Vielleicht auch nur in den letzten Teil, wo dieses keine Ahnung wie man es nennen soll (3-Blatt?), ist. Je nach dem, wie es aufgebaut ist.
Du meinst doch, dass sich der Hintergrund am Ende der Nav-Tabelle immer wiederholt, oder?


----------



## Bansi (13. Januar 2004)

Also, ich kann mir nicht vorstellen das es am Internet Explorer liegt, ich habe es auch mit Mozialla Firebird getestet und ich komme auf das gleiche Ergebniss hinaus.


----------



## -pOrG- (13. Januar 2004)

Achja, noch ne Kleinigkeit:
Oben rechts, da steht on dope but still aoming on your head..
A*o* ming ist das Absicht?


----------



## Bansi (13. Januar 2004)

Ich habe jetzt  "background-repeat: no-repeat;"  in meinen <TD> Tags eingebaut aber leider ohne Erfolg.

Edit:

Danke für den Hinweis, nein es war keine Absicht .


----------



## Markus Kolletzky (13. Januar 2004)

Wie gesagt, schick mal nen Screenshot, dann wissen wir eventuell, an was es liegen könnte.
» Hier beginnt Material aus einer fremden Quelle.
/-- One zero-point term from its per-group values: a factor, an FP32 sum entry (1.0 for ZZ), and the scales
(E, r) (R179). A NaN or infinite entry, or a NaN scale, makes the term NaN. -/
def zpTerm (neg : Bool) (vs : List (Nat × Nat × Option (Int × Nat))) : Corr :=
  if vs.any (fun v => !(ffIsFin f32F v.2.1) || v.2.2.isNone) then .val (ffNan f32F)
  else
    let acc := vs.foldl (fun (a : Nat × Nat) v =>
      match v.2.2 with
      | none => a
      | some (e, r) =>
        let d := dyOf32 v.2.1
        let x : Dy := ⟨d.m * (v.1 : Int), d.e + e + (r / 2 : Nat)⟩
        if r % 2 = 0 then (f64AddDy a.1 x, a.2) else (a.1, f64AddDy a.2 x)) (0, 0)
    mergeHalf acc.1 acc.2 neg

/-- The outlier correction from pairs (BF16 value, b widened to binary32) in ascending k (R184). -/
def outlierCorr (vs : List (Nat × Nat)) : Corr :=
  let sum := vs.foldl (fun a v =>
    (ffAdd f64F a (ffMul f64F (ffConv bf16F f64F v.1).code (ffConv f32F f64F v.2).code).code).code) 0
  let r := ffConv f64F f32F sum
  if r.of then .over (bit r.code 31) else .val (posZero f32F r).code

/-! ## Output arithmetic (R161, R162) -/

/-- An output element between stages 4 and 8. -/
structure OcsElem where
  row : Nat
  col : Nat
  m : Nat
  n : Nat
  x : Nat
  nv : Bool
  of : Bool
  poison : Bool
  clamped : Bool := false
  /-- Its poison comes from the scale or zero point given for its block, which stage 9 reads (R90, R116). -/
  scaleBad : Bool := false
  deriving DecidableEq, Repr

/-- The result of a multiplication at stage 5: an exact zero is +0, and a product that rounds to zero keeps its sign
(R161). -/
def exactZero (x a : Nat) (r : FRes) : FRes :=
  if x % 2 ^ 31 = 0 ∨ a % 2 ^ 31 = 0 then posZero f32F r else r

/-- Stages 5 to 7 of R160 with the multiplier and the bias of the element's column, none when not enabled. -/
def ocsArith (alpha bias : Option Nat) (clamp : Option (Nat × Nat)) (e : OcsElem) : OcsElem :=
  if e.poison then e
  else
    let e1 := match alpha with
      | none => e
      | some a =>
        let r := exactZero e.x a (ffMul f32F e.x a)
        { e with x := r.code, nv := e.nv || r.nv, of := e.of || r.of }
    let e2 := match bias with
      | none => e1
      | some b =>
        let r := posZero f32F (ffAdd f32F e1.x b)
        { e1 with x := r.code, nv := e1.nv || r.nv, of := e1.of || r.of }
    match clamp with
    | none => e2
    | some (lo, hi) =>
      if ffLt f32F e2.x lo then { e2 with x := lo, clamped := true }
      else if ffLt f32F hi e2.x then { e2 with x := hi, clamped := true }
      else e2

/-! ## Conversion of one block (stages 8 to 10) -/

/-- How the conversion of a block is asked for: the destination word, outlier extraction, and how a value becomes
an outlier candidate (R181, R195). -/
structure BlkSpec where
  fw : FmtWord
  olOut : Bool
  olThresh : Nat
  /-- R195: the values still carry a factor 1 ÷ √2 that folds into the H8 scale. -/
  fold : Bool
  deriving DecidableEq, Repr

/-- The magnitude of a binary32 code, for comparison of outlier candidates. -/
def magCode (x : Nat) : Nat := x % 2 ^ 31

/-- Whether a finite value's magnitude exceeds the threshold; on the folded path the exact |x| ÷ √2 does. -/
def isCandidate (b : BlkSpec) (x : Nat) : Bool :=
  match ffDecode f32F x, ffDecode f32F b.olThresh with
  | .fin _ m e, .fin _ n k =>
    if b.fold then
      let e0 := min (2 * e) (2 * k + 1)
      decide ((m * m) <<< (2 * e - e0).toNat > (n * n) <<< (2 * k + 1 - e0).toNat)
    else ffLt f32F b.olThresh (magCode x)
  | _, _ => false

/-- The stored BF16 value of an outlier (R181): rounded to nearest even, saturating to ±0x7F7F; on the folded
path the exact quotient by √2 rounded once (R195). -/
def outlierVal (fold : Bool) (x : Nat) : Nat :=
  if fold then
    match ffDecode f32F x with
    | .fin s m e =>
      let q := quotSqrt2 m e 1
      let r := ffRound bf16F s q.1 q.2.1 q.2.2
      if r.2 then ffMax bf16F s else r.1
    | _ => 0
  else (toBf16 false false 0 x).1

/-- The positions of the extracted outliers: the two candidates of largest magnitude, the lower column winning a
tie (R181), from (position, code) pairs in ascending column order. -/
def pickOutliers (cands : List (Nat × Nat)) : List Nat :=
  let best : List (Nat × Nat) → Option (Nat × Nat) := fun l =>
    l.foldl (fun a c => match a with
      | none => some c
      | some b => if magCode b.2 < magCode c.2 then some c else some b) none
  match best cands with
  | none => []
  | some a =>
    match best (cands.filter (fun c => c.1 != a.1)) with
    | none => [a.1]
    | some b => if a.1 < b.1 then [a.1, b.1] else [b.1, a.1]

/-- A zero element, for positions outside a list. -/
def ocsElem0 : OcsElem := { row := 0, col := 0, m := 0, n := 0, x := 0, nv := false, of := false, poison := false }

/-- A converted block with its outlier entry and Photometer contributions. -/
structure BlkOut where
  conv : ConvOut
  /-- Outlier entry of R183. -/
  entry : Nat
  phot : Phot
  deriving DecidableEq, Repr

/-- The Photometer contributions of one block (R187): converted codes against the values of stage 7. -/
def photOf (fmt : Nat) (es : List OcsElem) (outl : List Nat) (o : ConvOut) (olClipped : Nat) : Phot :=
  let zs := (es.zip o.codes).zipIdx
  let isZero : Nat → Bool := fun c =>
    if isUQ fmt then c == o.zp
    else match elemDecode fmt c with | .fin _ m _ _ => m == 0 | _ => false
  let nonfin : OcsElem → Nat → Bool := fun e c =>
    e.poison || o.nanBlock || (match elemDecode fmt c with | .fin _ _ _ _ => false | _ => true)
  let fl := zs.filter (fun z =>
    !o.nanBlock && !outl.contains z.2 && !z.1.1.poison && ffIsFin f32F z.1.1.x && magCode z.1.1.x != 0
      && isZero z.1.2)
  { converted := es.length, clipped := (o.clipped.filter id).length, flushed := fl.length,
    clamped := (es.filter (·.clamped)).length,
    nonfinite := (zs.filter (fun z => nonfin z.1.1 z.1.2)).length, outliers := outl.length, olClipped,
    idle := 0,
    amax := es.foldl (fun a e => if (!e.poison || e.scaleBad) && ffIsFin f32F e.x then max a (magCode e.x) else a) 0 }

/-- Adds Photometer contributions (R187). -/
def photAdd (a b : Phot) : Phot :=
  { converted := a.converted + b.converted, clipped := a.clipped + b.clipped, flushed := a.flushed + b.flushed,
    clamped := a.clamped + b.clamped, nonfinite := a.nonfinite + b.nonfinite,
    outliers := a.outliers + b.outliers, olClipped := a.olClipped + b.olClipped, idle := a.idle + b.idle,
    amax := max a.amax b.amax }

/-- The fold of R195 on the elements that reach conversion: the multiplied path. -/
def mulHalfRoot (x : Nat) : Nat := (ffMul f32F x 0x3F3504F3).code

/-- Conversion of the real elements of one block of a scaled destination (stages 8 to 11 of R160, R170, R181,
R182). `draws` gives each element's draw. On the folded path of R195 the scale code is not yet lowered. In
a NaN block the outliers extracted and the third candidates clipped count all the same, while the entry is written as 0,
its extra field included (DESIGN CHOICE, log 100: R183 and R187 do not say). -/
def blkPlain (b : BlkSpec) (given : Option (Nat × Nat)) (es : List OcsElem) (draws : List Nat) : BlkOut :=
  let cands := if b.olOut then
      (es.zipIdx).filterMap (fun z =>
        if !z.1.poison && ffIsFin f32F z.1.x && isCandidate b z.1.x then some (z.2, z.1.x) else none)
    else []
  let outl := pickOutliers cands
  let third := (cands.map (·.1)).filter (fun i => !outl.contains i)
  let mk : List OcsElem → List ConvIn := fun l => (l.zip draws).zipIdx.map (fun z =>
    { x := z.1.1.x, draw := z.1.2, forceSat := third.contains z.2, outlier := outl.contains z.2,
      poison := z.1.1.poison })
  let o := convBlock b.fw given (mk es)
  let olc := third.filter (fun i => o.clipped.getD i false)
  let colOf : Nat → Nat := fun i => (es.getD i ocsElem0).col % blkSize b.fw
  let valOf : Nat → Nat := fun i => outlierVal b.fold (es.getD i ocsElem0).x
  let extra := min olc.length 15
  let entry := if o.nanBlock then 0 else match outl with
    | [] => extra <<< 12
    | [i] => colOf i ||| (1 <<< 5) ||| (extra <<< 12) ||| (valOf i <<< 16)
    | i :: j :: _ => colOf i ||| (1 <<< 5) ||| (colOf j <<< 6) ||| (1 <<< 11) ||| (extra <<< 12) |||
        (valOf i <<< 16) ||| (valOf j <<< 32)
  { conv := o, entry, phot := photOf b.fw.fmt es outl o olc.length }

/-- Conversion of one block with the factor 1 ÷ √2 of R195: folded into the scale code, or, where the code chosen is 0x00,
applied to the elements, whose candidates, outlier values and Photometer counts are then those of the multiplied ones. -/
def blkConv (b : BlkSpec) (given : Option (Nat × Nat)) (es : List OcsElem) (draws : List Nat) : BlkOut :=
  let r := blkPlain b given es draws
  if !b.fold || r.conv.nanBlock then r
  else if r.conv.scale = 0 then
    blkPlain { b with fold := false } given (es.map (fun e => { e with x := mulHalfRoot e.x })) draws
  else { r with conv := { r.conv with scale := r.conv.scale - 1 } }

/-- Conversion of one element of a BF16 or FP32 destination (R91, R160). An overflow under R91 counts as clipped
(DESIGN CHOICE, log 100: R187 names R83 only). -/
def wideConv (fw : FmtWord) (e : OcsElem) (draw : Nat) : Nat × Phot :=
  let x := if e.poison then ffNan f32F else e.x
  let r : Nat × Bool := if fw.fmt = 10 then toBf16 fw.rnd fw.nonsat draw x
    else (if ffIsNan f32F x then ffNan f32F else x, false)
  let fin := ffIsFin (if fw.fmt = 10 then bf16F else f32F) r.1
  (r.1,
   { converted := 1, clipped := b2n r.2,
     flushed := b2n (!e.poison && ffIsFin f32F e.x && magCode e.x != 0 && decide (r.1 = 0)),
     clamped := b2n e.clamped, nonfinite := b2n (e.poison || !fin), outliers := 0, olClipped := 0, idle := 0,
     amax := if !e.poison && ffIsFin f32F e.x then magCode e.x else 0 })

/-- A stable grouping key of the block that holds plate or matrix position (r, c): its grid cell. -/
def blkKey (fw : FmtWord) (r c : Nat) : Nat × Nat :=
  if scaled fw.fmt then gridCell fw r c else (r, c)

/-- The distinct keys of a list, in order of first appearance. -/
def distinct {α : Type} [BEq α] : List α → List α
  | [] => []
  | a :: l => a :: (distinct l).filter (fun x => !(x == a))

/-- A converted element ready to be written: position, code and poison. -/
structure OutElem where
  m : Nat
  n : Nat
  row : Nat
  col : Nat
  code : Nat
  nv : Bool
  of : Bool
  poison : Bool
  deriving DecidableEq, Repr

/-- The output element of a converted one. -/
def outElem (e : OcsElem) (code : Nat) : OutElem :=
  { m := e.m, n := e.n, row := e.row, col := e.col, code, nv := e.nv, of := e.of, poison := e.poison }

/-- A converted block with its grid cell. -/
structure OutBlk where
  cell : Nat × Nat
  scale : Nat
  zp : Nat
  /-- It took scale 0xFF under R78 or R83 (R90). -/
  took : Bool
  entry : Nat
  sum : Nat
  deriving DecidableEq, Repr

/-- A converted set of elements. -/
structure OutSet where
  elems : List OutElem
  blks : List OutBlk
  phot : Phot
  deriving DecidableEq, Repr

/-- Conversion of a set of elements into a destination. The elements of a block whose given scale or zero point is poisoned
are poisoned before stage 8, although stage 9 reads it: no outlier of the block is extracted, and its entry holds none
(DESIGN CHOICE, log 100: R90 and R181 do not say). `key` gives the block of an element; `given` the scale,
zero point and poison of a block under smode GIVEN; `draw` the draw of an element. -/
def convertSet (b : BlkSpec) (key : OcsElem → Nat × Nat) (given : Nat × Nat → Option (Nat × Nat × Bool))
    (draw : OcsElem → Nat) (es : List OcsElem) : OutSet :=
  if scaled b.fw.fmt then
    let ks := distinct (es.map key)
    ks.foldl (fun (o : OutSet) k =>
      let g := given k
      let mine := (es.filter (fun e => key e == k)).map (fun e =>
        match g with
        | some (_, _, true) => { e with poison := true, scaleBad := !e.poison }
        | _ => e)
      let r := blkConv b (g.map (fun x => (x.1, x.2.1))) mine (mine.map draw)
      let outs := (mine.zip r.conv.codes).map (fun z => outElem z.1 z.2)
      { elems := o.elems ++ outs,
        blks := o.blks ++
          [{ cell := k, scale := r.conv.scale, zp := r.conv.zp, took := r.conv.took, entry := r.entry,
             sum := if r.conv.nanBlock then ffNan f32F else blockSum b.fw.fmt r.conv.codes }],
        phot := photAdd o.phot r.phot }) { elems := [], blks := [], phot := photZero }
  else
    es.foldl (fun (o : OutSet) e =>
      let r := wideConv b.fw e (draw e)
      { o with elems := o.elems ++ [outElem e r.1], phot := photAdd o.phot r.2 })
      { elems := [], blks := [], phot := photZero }

/-! ## Writing a converted matrix to memory (R71 to R73, R150, R163) -/

/-- The elements of one matrix row written at once: the bytes from the first to the last column, with the other
elements of shared bytes kept; lines that hold a poisoned element are then poisoned. -/
def writeRow (m : Mem) (mt : Mat) (r : Nat) (es : List (Nat × Nat × Bool)) : Mem :=
  match es with
  | [] => m
  | e0 :: rest =>
    let fmt := mt.fw.fmt
    let lo := rest.foldl (fun a e => min a e.1) e0.1
    let hi := rest.foldl (fun a e => max a e.1) e0.1
    let b0 := (elemGroup fmt lo).1
    let gh := elemGroup fmt hi
    let per := if elemBits fmt = 4 then 2 else if elemBits fmt = 6 then 4 else 1
    let c0 := lo / per * per
    let addr := mt.base + r * mt.pitch + b0
    let row := es.foldl (fun bs e => packElem fmt bs (e.1 - c0) e.2.1) (memRead m addr (gh.1 + gh.2.1 - b0))
    let m1 := memWrite m addr row false
    es.foldl (fun mm e => if e.2.2 then
        let sp := elemSpan fmt e.1
        poisonSpan mm (mt.base + r * mt.pitch + sp.1) sp.2
      else mm) m1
//EDIT: Oder meinst Du die Symbole an der rechten Seite?

//EDIT 2: Oops, sorry, nicht gesehen, war ich wohl schneller mit Tippen, als die Email-Benachrichtigung


----------



## -pOrG- (13. Januar 2004)

<td style=\"vertical-align:top; background-image:url(http://www.url.de/backgr.jpg); background-repeat: no-repeat;\" width=\"130px\">

Dann kommt meine navleft.php über require in dieses <td> tag.. (Darin wird nochmal der Background bestimmt)
So funktioniert es bei mir, ohne dass es sich wiederholt..

hm.. dann weiß ich nicht, sorry

@ Alf: hat er doch?!


----------



## Bansi (13. Januar 2004)

Dieser style geht, den du mir geben hast, doch erziehlt es nicht den erwünschten Effekt.


----------



## -pOrG- (13. Januar 2004)

Probier es mal mit festen Höhenangaben.


----------



## Bansi (13. Januar 2004)

Habe ich gemacht, geändert hat sich da leider nix .


----------



## Eiszwerg (13. Januar 2004)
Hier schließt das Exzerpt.